I have a new vertical gas smoker and I am having trouble maintaining an internal temperature of less than 275F on it's lowest setting and with an ambient temp of 75F outdoors. The unit has a single, butterfly-type vent on the top, but no vents near the base.

I am not against making some minor modifications, and I was wondering if drilling some vent holes down low on the side(s) would eleviate the high temp issue without producing adverse effects. I spoke to the manufacturer, and they are sending another gas valve, but I am not hopeful that this will solve the problem. They said that last year's model had two additional butterfly vents, one on each side down low, but that they had received a lot of complaints about temps that were too low. They said that perhaps they over-compensated by removing both vents.

My intention would be to use a small hole saw to add the necessary amount of ventilation, one hole at a time so as not to overdo it. Perhaps I could fabricate a sliding cover for additional control of the temps. What do you all think?

Thanks for your advice!

jsa


----------



## bob-bqn (Sep 1, 2005)

Howdy jsa.

Is this by chance a GOSM smoker. Some of their newer models no longer have the lower vents. Funny they should remove them because of complaints, I would think that all one needs to do is close the vent. Some models had tabs that kept the vents from closing all the way, but the tabs can be bent out of the way or removed.

Back to your problem...I would wait for the new valve before attempting to mod the body and see if that helps.


----------



## jsa (Sep 1, 2005)

Hi Bob,

Yes indeed, this is a Great Outdoors Smokey Mountain, wide body version. I chose this partly due to the About.com "Ten best smokers under $400" article. I began with a Char-Broil electric water unit, and it went back to the retailer as fast as I could get it back in the box!

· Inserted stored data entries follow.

/-- The blocks a PAGE_MOVE names. -/
structure Span where
  layerLo : Nat
  layerHi : Nat
  headLo : Nat
  headHi : Nat
  blockLo : Nat
  blockHi : Nat

def spanOf (d : Desc) : Span :=
  { layerLo := d.n 20 2, layerHi := d.n 22 2, headLo := d.n 24 1, headHi := d.n 25 1, blockLo := d.n 28 4, blockHi := d.n 32 4 }

def Span.ok (x : Span) : Bool := decide (x.layerLo ≤ x.layerHi ∧ x.headLo ≤ x.headHi ∧ x.blockLo ≤ x.blockHi)

/-- Triples of layer, KV head and block, empty blocks included (R144). -/
def Span.items (x : Span) : Nat := (x.layerHi - x.layerLo + 1) * (x.headHi - x.headLo + 1) * (x.blockHi - x.blockLo + 1)

/-- The place of a block among the triples. -/
def Span.ix (x : Span) (key : Nat) : Option Nat :=
  let l := key / 2 ^ 34
  let h := key / 2 ^ 26 % 256
  let b := key % 2 ^ 26
  if x.layerLo ≤ l && l ≤ x.layerHi && x.headLo ≤ h && h ≤ x.headHi && x.blockLo ≤ b && b ≤ x.blockHi then
    some (((l - x.layerLo) * (x.headHi - x.headLo + 1) + (h - x.headLo)) * (x.blockHi - x.blockLo + 1) + (b - x.blockLo))
  else none

/-- A stream's blocks among items [lo, hi). -/
def Span.blocks (x : Span) (es : Tbl BlockEntry) (lo hi : Nat) : List (Nat × BlockEntry) :=
  es.filter fun e => match x.ix e.1 with
    | some i => lo ≤ i && i < hi
    | none => false

/-- Every frame of a run exists (03 R50). -/
def runOk (s : State) (lo n : Nat) : Bool :=
  let last := lo + n - 1
  if !pfnOk s lo || !pfnOk s last || isHbm lo != isHbm last then false
  else if isHbm lo then (span (stackOf lo) (stackOf last - 1)).all fun i => decide (i ≥ stackOf last) || stackFrames i == 4194304
  else (span (channelOf lo) (channelOf last - 1)).all fun c => decide (c ≥ channelOf last) || channelFrames s c == 2 ^ 25

/-! ### Refusals and portions shared by the kinds of R143 -/

/-- Items of a PAGE_MOVE (R144). -/
def moveItems (d : Desc) : Nat := if d.op = 1 || d.op = 2 then d.n 32 4 else (spanOf d).items

/-- The first status that ends a PAGE_MOVE before admission: reserved codes, counts and ranges (R67, R476), the stream (R61), the
image of a recode (R121). -/
def moveRefusal (s : State) (d : Desc) : Option Nat :=
  if d.op > 4 || d.n 17 1 > 2 then some St.FMT_CODE_INVALID
  else if d.op = 1 || d.op = 2 then
    (if d.n 32 4 = 0 then some St.COUNT_INVALID else if !runOk s (d.n 28 4) (d.n 32 4) then some St.PFN_INVALID else none)
  else if !(spanOf d).ok then some St.COUNT_INVALID
  else match streamStatus s d.ring d.stream with
    | some e => some e
    | none => if d.op = 0 && bitOf (d.n 18 1) 0 then handleRefusal s d.handle else none

/-- A descriptor of R143 takes its first portion. -/
def firstPortion (s : State) (d : Desc) (items : Nat) (t : Step) : Option State :=
  match portion s d items true with
  | none => none
  | some (n, cost) =>
    if !mayAdmit s d.id then none
    else some (admitStep s d cost { t with items := n, left := items - n, portions := [stamp s d.ring n] })

/-- A step of R143 takes its next portion. -/
def nextPortion (s : State) (t : Step) : Option State :=
  if t.left = 0 || t.stopped || !mayAdmit s t.desc.id then none
  else match portion s t.desc t.left false with
    | none => none
    | some (n, cost) => some (admitPortion s t n cost)

/-- One portion of a kind of R143, first or later; `work` acts on the items [lo, hi) it admits. -/
def runPortion (s : State) (id kind : Nat) (op : Desc → Bool) (refusal : State → Desc → Option Nat) (items : Desc → Nat) (t0 : Step)
    (work : State → Step → Nat → Nat → State) : State :=
  let go (s : State) (total : Nat) : State := match findStep s id with
    | some t => work s t (total - t.left - t.items) (total - t.left)
    | none => s
  match findDesc s id with
  | some d =>
    if d.kind ≠ kind || !op d || !descReady s d then s
    else match refusal s d with
      | some e => refuse s d e 0 (ownerResults s d.stream)
      | none => match firstPortion s d (items d) t0 with
        | none => s
        | some s => go s (items d)
  | none => match findStep s id with
    | none => s
    | some t =>
      if t.kind ≠ kind || !op t.desc then s
      else match nextPortion s t with
        | none => s
        | some s => go s (items t.desc)

/-- A step of R143 ends early without effect. -/
def cutWith (s : State) (t : Step) (status : Nat) (results : Bytes := []) : State := complete (cutStep s t) t.desc status 0 results

/-- Results of a PAGE_MOVE (R260). -/
def moveResults (frames regions : Nat) : Bytes := putLe 4 frames ++ putLe 4 regions

/-! ### MOVE (R67, R68; 06 R164) -/

/-- Placement code of a block: 0 HBM, 1 board, 2 COMPUTE; none for a remote or empty one. -/
def placeCode (e : BlockEntry) : Option Nat :=
  if e.tier = 0 then some (if e.compute then 2 else 0) else if e.tier = 1 then some 1 else none

def Desc.dest (d : Desc) : Nat := d.n 17 1
def Desc.recode (d : Desc) : Bool := bitOf (d.n 18 1) 0

/-- The tables an image binds for a class and layer: those of the first variant of its append step. -/
def layerBindings (img : Image) (cls layer : Nat) : Option Bindings :=
  (schedOf img 2 cls layer).map fun e => bindingsOf img (img.variants.getD e.vFirst {})

/-- Why the copy of a block ends a MOVE. -/
inductive MoveBad where
  | status (c : Nat)
  | page (b : PageBad) (pfn : Nat)

/-- Pages of a block, checked under R54 without a geometry. -/
def plainPages (place : PlaceOf) (pages : List (Nat × Bytes)) : Except MoveBad (List (Nat × Bytes)) :=
  match pages.find? fun x => !(pageShapeOk x.2 && pagePlaceOk x.2 place) with
  | some x => .error (.page .header x.1)
  | none => .ok pages

/-- New frames of a block: one for each page, or two where it is coded anew, by quota and pool of the destination (R65). -/
def moveFrames (s : State) (ctx dest kv b k : Nat) (picks : List Nat) : Except MoveBad (List Nat × State) :=
  if k > quotaLeft s ctx (quotaTier dest) then .error (.status St.QUOTA_EXCEEDED)
  else
    let slice := (ctxOf s ctx).slice
    let fits (p : Nat) : Bool := dest != 2 || bankUnit p == blockUnit kv b
    match takeFrames s slice dest ctx .reserved fits k picks with
    | none => .error (.status St.POOL_EXHAUSTED)
    | some r => .ok r

/-- What the copy of one block yields: its new pages, its new entry. -/
structure Copied where
  pages : List (Nat × Bytes)
  entry : BlockEntry

/-- A copy without recode: the pages as they are, the primary naming its new spill frame. -/
def plainCopy (e : BlockEntry) (pages : List (Nat × Bytes)) (new : List Nat) : Copied :=
  match pages, new with
  | [(_, p)], n :: _ => { pages := [(n, p)], entry := { e with pfn := n } }
  | (_, p) :: (_, q) :: _, n :: m :: _ => { pages := [(n, setSpill p m), (m, q)], entry := { e with pfn := n, spill := m } }
  | _, _ => { pages := [], entry := e }

/-- A recode (06 R164): both tensors decoded and encoded under the image's tables. -/
def recodeBlock (s : State) (g : Geometry) (bs : Bindings) (x : Stream) (stream slot layer kv b : Nat) (e : BlockEntry)
    (pages : List (Nat × Bytes)) (new : List Nat) : Except MoveBad Copied :=
  let bad := pages.find? fun p => !pageGeoOk p.2 g.sketch g.kFmt g.vFmt (bitOf g.modes 0)
  let other := pages.any fun p => decide ((pageHdr p.2).fmt ≠ g.kFmt) || decide ((pageHdr p.2).vFmt ≠ g.vFmt)
  if other then .error (.status St.FMT_UNIT_MISMATCH)
  else match bad with
    | some p => .error (.page .header p.1)
    | none => match decodeRows s g.d { isV := false } pages with
      | .error (z, p) => .error (.page z p)
      | .ok k => match decodeRows s g.d { isV := true } pages with
        | .error (z, p) => .error (.page z p)
        | .ok v =>
          let c : BlockCode := { k := encodeRows bs.k 0 k, v := encodeRows bs.v 0 v, count := k.length }
          let p : PageOf := { geo := g, stream := stream, ctx := slot, layer := layer, kvHead := kv, block := b, handoff := x.counter }
          match new with
          | n :: m :: _ =>
            match layBlock p bs c ((pages.head?.map fun y => pageSketch y.2).getD []) n m with
            | none => .error (.status St.PAGE_OVERFLOW)
            | some out => .ok { pages := out, entry := { e with pfn := n, spill := if out.length = 2 then m else 0xFFFFFFFF } }
          | _ => .error (.status St.POOL_EXHAUSTED)

/-- Encoder and decoder counters of a recode, on core 0 (DESIGN CHOICE: no rule names the core). -/
def countRecode (s : State) (g : Geometry) (bs : Bindings) (pages : List (Nat × Bytes)) : State :=
  let n := 2 * ((pages.map fun p => (pageHdr p.2).count).sum) * g.d
  let esc (o : OldTensor) (b : Binding) : Nat := match decodeRows s g.d o pages with
    | .ok r => escapesOf b 0 r
    | .error _ => 0
  let e := esc { isV := false } bs.k + esc { isV := true } bs.v
  count (count (count s (ckey Off.COMP_CNT_LO 2 0) n) (ckey Off.COMP_CNT_LO 3 0) n) (ckey Off.COMP_CNT_LO 4 0) e

/-- Deltas of a recoded block (16 R397). -/
def recodeDeltas (s : State) (ctx stream key : Nat) (old new : List (Nat × Bytes)) : List (Nat × Bytes) :=
  match dataGroup s ctx with
  | none => []
  | some gi => match rowAt (grpOf s gi) stream key with
    | none => []
    | some row => blockDeltas s gi stream key row (old.map (·.2)) (new.map (·.2))

/-- Write the copy of one block of a MOVE into its new frames. -/
def moveCopy (s : State) (t : Step) (x : Stream) (key : Nat) (e : BlockEntry) (pages : List (Nat × Bytes)) (new : List Nat) :
    Except MoveBad State :=
  let d := t.desc
  let layer := key / 2 ^ 34
  let img := imageOf s d.handle
  let made : Except MoveBad (Copied × State) :=
    if d.recode then
      match layerBindings img x.cls layer with
      | none => .error (.status St.NO_VARIANT)
      | some bs => match recodeBlock s img.geo bs x d.stream t.ctx layer (key / 2 ^ 26 % 256) (key % 2 ^ 26) e pages new with
        | .error z => .error z
        | .ok c => .ok (c, countRecode s img.geo bs pages)
    else .ok (plainCopy e pages new, s)
  match made with
  | .error z => .error z
  | .ok (c, s) =>
    let s := c.pages.foldl (fun s p => putFrame s t.ctx p.1 0 p.2) s
    let n := c.entry.pfn
    let entry := { c.entry with tier := pfnTier n, compute := inCompute s n, node := nodeNum s }
    match findStep s d.id with
    | none => .ok s
    | some u =>
      let s := putStep s { u with newEntries := u.newEntries ++ [(key, entry)],
                                  streams := [{ stream := d.stream, entries := ((u.streams.head?.map (·.entries)).getD []) ++ [(key, e)] }],
                                  taken := u.taken + c.pages.length }
      let r := if d.recode then sendDeltas s t.ctx d.id (recodeDeltas s t.ctx d.stream key pages c.pages) else (true, s)
      if r.1 then .ok r.2 else .error (.status St.STEP_FAULT)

I really need the convenience of non wood or charcoal unit, and the gas option seemed to be a good compromise. With the winters we have here in Colorado, the high temp issue will likely take care of itself for part of the year!  :roll:

Thanks for the reply,

jsa


----------



## bob-bqn (Sep 2, 2005)

Unfortunately, I haven't experienced the high temperature problem with any of my GOSM smokers probably because they all have the lower vents. During colder months I do close the vents to keep out the cold. I found out long before they started making the wide body model that the burner pulled in all the oxygen it needs to burn from the holes in its housing and the side vents were mainly for getting air to the smoke wood. I don't know if someone has developed a Mod to add ventilation to the wide body.

Hope you find the answer soon, but at least it won't be long before you get cooler weather.


----------



## arzig1 (Sep 6, 2005)

i have a gosm with a vent on the top annd one on either side near the bottom and had a hard time getting the temp low enough. they sent a new regulator and everything is fine now


----------